凉的。她的手指总是凉的。碰到苏禾腰间的皮肤时,苏禾轻轻颤了一下。那种颤,不是冷,是别的什么。像有什么东西从那个触碰的地方蔓延开,一直蔓延到心里。阿夜的手指顺着腰线向上,隔着薄薄的布料,掌心贴住苏禾的肋骨,一根一根慢慢数过去,指腹轻轻按压,每按一下,苏禾的呼吸就乱一分。她的皮肤烫得惊人,和阿夜凉凉的手指形成鲜明对比,像要把那凉意融化。
阿夜停下来。
“冷?”她问。
苏禾摇头。她睁开眼睛,看着阿夜。月光落在阿夜脸上,把她的轮廓勾出一道柔和的光边。
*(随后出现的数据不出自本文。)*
-- ==== Sys2Proof/Certificates/Slice0/Obligations.lean ====
section
/-! DEFINITION. The statements for the provers. A statement about one command's rule says both where the
command completes and with what state, and where it faults; `Faults i s code info` is fault entry and nothing
else. `s.accesses = a :: rest` says that the host's next access is `a`, and `accesses := rest` that it has
been served: that list, and the values read, are the model's form of R8, R38 and R124 (log entry 1). A premise
`2 ≤ sext64 n` on the content of MOD is the invariant's `modulusRange` (rule R14), which `InvKeptByEveryStep`
shows for every run. -/

open Sys2Proof Sys2Proof.Machine

/-! ### Reset, the invariant -/

/-- R114, with the table of R26: what `Reset` leaves, from any state. -/
def Obligations.ResetPutsEveryRegisterAtItsValue : Prop :=
  ∀ (s : State) (rest : List HostAccess), s.accesses = .reset :: rest →
    ∃ t, step s = .next t ∧ (∀ k, matrixReg k t = none) ∧ t.modReg = none ∧ t.din = 0#64 ∧ t.dout = 0#64 ∧
      t.hReg = none ∧ t.cReg = none ∧ t.rReg = none ∧ t.vReg = none ∧ t.uReg = none ∧ t.sReg = none ∧
      t.locReg = none ∧ t.fault = false ∧ t.fcode = 0#8 ∧ t.fcmd = 0#64 ∧ t.finfo = 0#64 ∧
      status t = 0#64

/-- The invariant holds right after reset. -/
def Obligations.InvHoldsAtReset : Prop := Inv State.reset

/-- Every step keeps the invariant, from every state that has it: R12, R14, R21, R23, R24. -/
def Obligations.InvKeptByEveryStep : Prop :=
  ∀ s t : State, Inv s → step s = .next t → Inv t

/-! ### Encoding -/

/-- Decoding an encoded well-formed command gives it back, with every operand at every value. -/
def Obligations.DecodeOfEncode : Prop :=
  ∀ i : Instr, i.wellFormed = true → decode (encode i) = .ok i

/-- A legal value is the encoding of exactly the command it decodes to, which is well formed (R43). -/
def Obligations.EncodeOfDecode : Prop :=
  ∀ (w : Word) (i : Instr), decode w = .ok i → i.wellFormed = true ∧ encode i = w

/-- R43: which values are legal, that at most one row can match, that an illegal value raises
IllegalCommand, and which bits the operands of a legal one are. -/
def Obligations.LegalMeansExactlyOneRow : Prop :=
  ∀ w : Word,
    ((∃ i, decode w = .ok i) ↔
      (w.extractLsb' 32 32 = 0#32 ∧
        ∃! k : Nat, ∃ r, opcodeTable[k]? = some r ∧ w.extractLsb' 0 32 &&& r.mask = r.pattern)) ∧
    ((¬∃ i, decode w = .ok i) → ∀ s : State, s.fault = false →
      executeCommand w s = .next { s with fault := true, fcode := 1#8, fcmd := w, finfo := 0#64 }) ∧
    ∀ i, decode w = .ok i → ∃ r ∈ opcodeTable, w.extractLsb' 0 32 &&& r.mask = r.pattern ∧
      i = r.build {
        op := w.toNat / 2 ^ 24 % 256, rd := w.toNat / 2 ^ 20 % 16, ra := w.toNat / 2 ^ 16 % 16,
        rb := w.toNat / 2 ^ 12 % 16, i := w.toNat / 2 ^ 8 % 16, j := w.toNat / 2 ^ 4 % 16,
        z := w.toNat % 16 }

/-- A few command words of the spec's encoding table (96_derived_vectors.md section 4) and what they are. Of
the three illegal values (F1 and the example after E30) the spec says that they are no command; that the decoder
names the reasons strayBits, reservedOpcode and highBits is the model's choice (log entry 13). -/
def Obligations.WordsOfTheEncodingTable : Prop :=
  decode 0x00000000#64 = .ok .nop ∧ decode 0x02000000#64 = .ok .setmod ∧
  decode 0x15000600#64 = .ok (.hrd 6) ∧ decode 0x16000060#64 = .ok (.hflip 6) ∧
  decode 0x20000370#64 = .ok (.mshape 0 3 7) ∧ decode 0x22050260#64 = .ok (.mld 5 2 6) ∧
  decode 0x24765000#64 = .ok (.mmul 7 6 5) ∧ decode 0x26140000#64 = .ok (.mtrn 1 4) ∧
  decode 0x24765100#64 = .error .strayBits ∧ decode 0x17000000#64 = .error .reservedOpcode ∧
  decode 0x100000000#64 = .error .highBits

/-- R47: a value that matches no row raises IllegalCommand and changes nothing else; in particular one
with a bit of 63:32 set, a reserved opcode, or a bit of `z` set. -/
def Obligations.IllegalValuesRaiseIllegalCommand : Prop :=
  ∀ (s : State) (w : Word) (rest : List HostAccess),
    s.accesses = .write 0x00 8 w :: rest → s.fault = false →
    (w.extractLsb' 32 32 ≠ 0#32 ∨ (∀ r ∈ opcodeTable, w.extractLsb' 0 32 &&& r.mask ≠ r.pattern) ∨
      (let op := (w.extractLsb' 24 8).toNat
       (0x04 ≤ op ∧ op ≤ 0x0F) ∨ op = 0x17 ∨ (0x1D ≤ op ∧ op ≤ 0x1F) ∨ 0x2B ≤ op) ∨
      w.extractLsb' 0 4 ≠ 0#4) →
    step s = .next { s with accesses := rest, fault := true, fcode := 1#8, fcmd := w, finfo := 0#64 }

/-! ### The step and the host's window -/

/-- A step whose access writes a legal value to CMD, with no fault recorded, is the decoded command. -/
def Obligations.StepRunsTheDecodedCommand : Prop :=
  ∀ (s : State) (w : Word) (rest : List HostAccess) (i : Instr),
    s.accesses = .write 0x00 8 w :: rest → s.fault = false → decode w = .ok i →
    step s = exec i { s with accesses := rest }

/-- R104: while FAULT = 1 every write to CMD but the exact value of CLRF is dropped, that one clears the
fault registers, reads return the window's registers and writes of DIN work as always. -/
def Obligations.FaultedStateDropsCommands : Prop :=
  ∀ (s : State) (rest : List HostAccess), s.fault = true →
    (∀ w, s.accesses = .write 0x00 8 w :: rest → w ≠ 0x0000000001000000#64 →
      step s = .next { s with accesses := rest }) ∧
    (s.accesses = .write 0x00 8 0x0000000001000000#64 :: rest →
      step s = .next
        { s with accesses := rest, fault := false, fcode := 0#8, fcmd := 0#64, finfo := 0#64 }) ∧
    (∀ v, s.accesses = .write 0x08 8 v :: rest → step s = .next { s with accesses := rest, din := v }) ∧
    (∀ r, s.accesses = .read (windowOffset r) 8 :: rest →
      step s = .next { s with accesses := rest, reads := s.reads ++ [windowValue r s] })

/-- R32 with the table of R31: what each read returns; no register changes. -/
def Obligations.HostReadReturnsTheRegister : Prop :=
  ∀ (s : State) (off : Int) (rest : List HostAccess), s.accesses = .read off 8 :: rest →
    ∀ v : Word,
      (off = 0x00 ∧ v = 0#64) ∨ (off = 0x08 ∧ v = s.din) ∨ (off = 0x10 ∧ v = s.dout) ∨
        (off = 0x18 ∧ v = status s) ∨ (off = 0x20 ∧ v = s.fcmd) ∨ (off = 0x28 ∧ v = s.finfo) →
      step s = .next { s with accesses := rest, reads := s.reads ++ [v] }

/-- R33: what each write does. -/
def Obligations.HostWriteEffects : Prop :=
  ∀ (s : State) (off : Int) (v : Word) (rest : List HostAccess), s.accesses = .write off 8 v :: rest →
    (off = 0x08 → step s = .next { s with accesses := rest, din := v }) ∧
    (off = 0x10 ∨ off = 0x18 ∨ off = 0x20 ∨ off = 0x28 → step s = .next { s with accesses := rest }) ∧
    (off = 0x00 → step s = executeCommand v { s with accesses := rest })

/-- R34, R37: exactly the aligned 64-bit accesses to the six registers are served; every other is refused. -/
def Obligations.UndefinedAccessesAreRefused : Prop :=
  ∀ (s : State) (off : Int) (width : Nat) (v : Word) (rest : List HostAccess),
    s.accesses = .read off width :: rest ∨ s.accesses = .write off width v :: rest →
    ((∃ r, step s = .refused r) ↔
      (width ≠ 8 ∨ off % 8 ≠ 0 ∨ off < 0 ∨ 0x40 ≤ off ∨ off = 0x30 ∨ off = 0x38))

/-- The model's own form of R38 and R107 (log entry 1): a step serves the first access that waits and leaves
the later ones; it records a value only for a read, and only at the end; with no access waiting nothing
changes. -/
def Obligations.AccessesAreServedInOrder : Prop :=
  ∀ s : State, (s.accesses = [] → step s = .next s) ∧
    ∀ a rest t, s.accesses = a :: rest → step s = .next t →
      t.accesses = rest ∧
      ((∃ off width, a = .read off width) → ∃ v, t.reads = s.reads ++ [v]) ∧
      ((∀ off width, a ≠ .read off width) → t.reads = s.reads)

/-- R22: STATUS bit by bit; a host write to it is ignored. -/
def Obligations.StatusBits : Prop :=
  ∀ s : State,
    (status s).getLsbD 0 = s.fault ∧ (status s).getLsbD 1 = s.hReg.isSome ∧
    (status s).getLsbD 2 = s.cReg.isSome ∧ (status s).getLsbD 3 = s.rReg.isSome ∧
    (status s).getLsbD 4 = s.vReg.isSome ∧ (status s).getLsbD 5 = s.uReg.isSome ∧
    (status s).getLsbD 6 = s.sReg.isSome ∧ (status s).getLsbD 7 = s.locReg.isSome ∧
    (∀ b < 8, (status s).getLsbD (8 + b) = s.fcode.getLsbD b) ∧
    (∀ k < 8, (status s).getLsbD (16 + k) = (matrixReg k s).isSome) ∧
    (status s).getLsbD 24 = s.modReg.isSome ∧
    (∀ b, 25 ≤ b → (status s).getLsbD b = false) ∧
    ∀ v, hostWrite 0x18 8 v s = .next s

/-- The little-endian byte layout of a window register (R35): the eight bytes make the value, and byte `k`
is at `BASE + off + k`. -/
def Obligations.WindowBytesAreLittleEndian : Prop :=
  ∀ v : Word,
    v.toNat = ∑ k ∈ Finset.range 8, (registerByte v k).toNat * 256 ^ k ∧
    ∀ (r : WindowReg) (k : Nat), offsetOf (byteAddress r k) = windowOffset r + k

/-! ### Faults -/

/-- R102: whatever the command and the state, it either completes, with the fault registers as they were
or cleared by CLRF, or changes nothing but the fault registers. -/
def Obligations.CommandCompletesOrOnlyFaults : Prop :=
  ∀ (i : Instr) (s : State), s.fault = false →
    ∃ t, exec i s = .next t ∧
      ((t.fault = false ∧ (i ≠ .clrf → t.fcode = s.fcode ∧ t.fcmd = s.fcmd ∧ t.finfo = s.finfo)) ∨
        ∃ (c : Cause) (info : Word), (c ≠ .singularMatrix → info = 0#64) ∧
          Faults i s (causeCode c) info ∧
          t = { s with fault := true, fcode := causeCode c, fcmd := encode i, finfo := info })

/-- R103: fault entry in a step: FCMD is the value written. -/
def Obligations.FaultEntryRecordsTheWrittenValue : Prop :=
  ∀ (s t : State) (w : Word) (rest : List HostAccess),
    s.accesses = .write 0x00 8 w :: rest → s.fault = false → step s = .next t → t.fault = true →
    ∃ (c : Cause) (info : Word), (c ≠ .singularMatrix → info = 0#64) ∧
      t = { s with accesses := rest, fault := true, fcode := causeCode c, fcmd := w, finfo := info }

/-- R112: a command raises no fault that the matrix does not list for it. -/
def Obligations.OnlyListedFaultsAreRaised : Prop :=
  ∀ (i : Instr) (s t : State), s.fault = false → exec i s = .next t → t.fault = true →
    ∃ c ∈ allowedCauses i, t.fcode = causeCode c

/-- R105: after CLRF the unit is in the state it had before the faulting command. -/
def Obligations.ClrfUndoesTheFault : Prop :=
  ∀ (i : Instr) (s t : State), Inv s → s.fault = false → exec i s = .next t → t.fault = true →
    exec .clrf t = .next s

/-- With no CLRF and no Reset in a run, FAULT = 0 at its end means that FAULT was 0 all along, so that no
command of it faulted or was dropped (R111, where the run is understood to hold no CLRF: log entry 6). -/
def Obligations.NoFaultAtTheEndMeansNoneOnTheWay : Prop :=
  ∀ (p : List HostAccess) (s t : State), s.fault = false →
    (∀ a ∈ p, a ≠ .reset ∧ a ≠ .write 0x00 8 0x0000000001000000#64) →
    runAccesses p s = .next t → wentWrong t = false →
    ∀ k ≤ p.length, ∃ m, runSteps k { s with accesses := p } = .next m ∧
      wentWrong m = false

/-! ### What no command does -/

/-- The "written by" column of R10 (R29): each register changes only by the commands listed for it. -/
def Obligations.RegistersChangeOnlyByTheirCommands : Prop :=
  ∀ (i : Instr) (s t : State), exec i s = .next t →
    t.din = s.din ∧ t.accesses = s.accesses ∧ t.reads = s.reads ∧
    (∀ k, destination i ≠ some k → matrixReg k t = matrixReg k s) ∧
    (i ≠ .setmod → t.modReg = s.modReg) ∧
    (writesDout i = false → t.dout = s.dout) ∧
    (i ≠ .hldh → t.hReg = s.hReg) ∧ (i ≠ .hldc → t.cReg = s.cReg) ∧ (i ≠ .hldr → t.rReg = s.rReg) ∧
    (i ≠ .hldv → i ≠ .hprj → t.vReg = s.vReg) ∧
    (writesU i = false → t.uReg = s.uReg) ∧
    (writesU i = false → i ≠ .hldh → i ≠ .hsyn → t.sReg = s.sReg) ∧
    (writesU i = false → i ≠ .hldh → i ≠ .hsyn → i ≠ .hloc → t.locReg = s.locReg)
那张脸是许诺的脸,但眼睛不是——那双眼睛亮亮的,软软的,像猫,像月光,像等了很久终于等到了什么。
“你是谁?”苏禾问。声音很轻,带着一点颤抖。
阿夜没有回答。她低下头,把脸埋在苏禾的颈窝里。苏禾的皮肤有桂花香,有茶香,有那种说不清的、属于她的味道。阿夜深深吸了一口,然后张开嘴,舌尖舔过她的颈动脉,轻轻咬住那块薄薄的皮肤,用牙齿磨蹭,留下一点湿润的痕迹。
“你身上有他的味道。”她闷闷地说。
苏禾愣了一下。
“画室的味道。”阿夜说,“颜料的味道。还有……松节油?”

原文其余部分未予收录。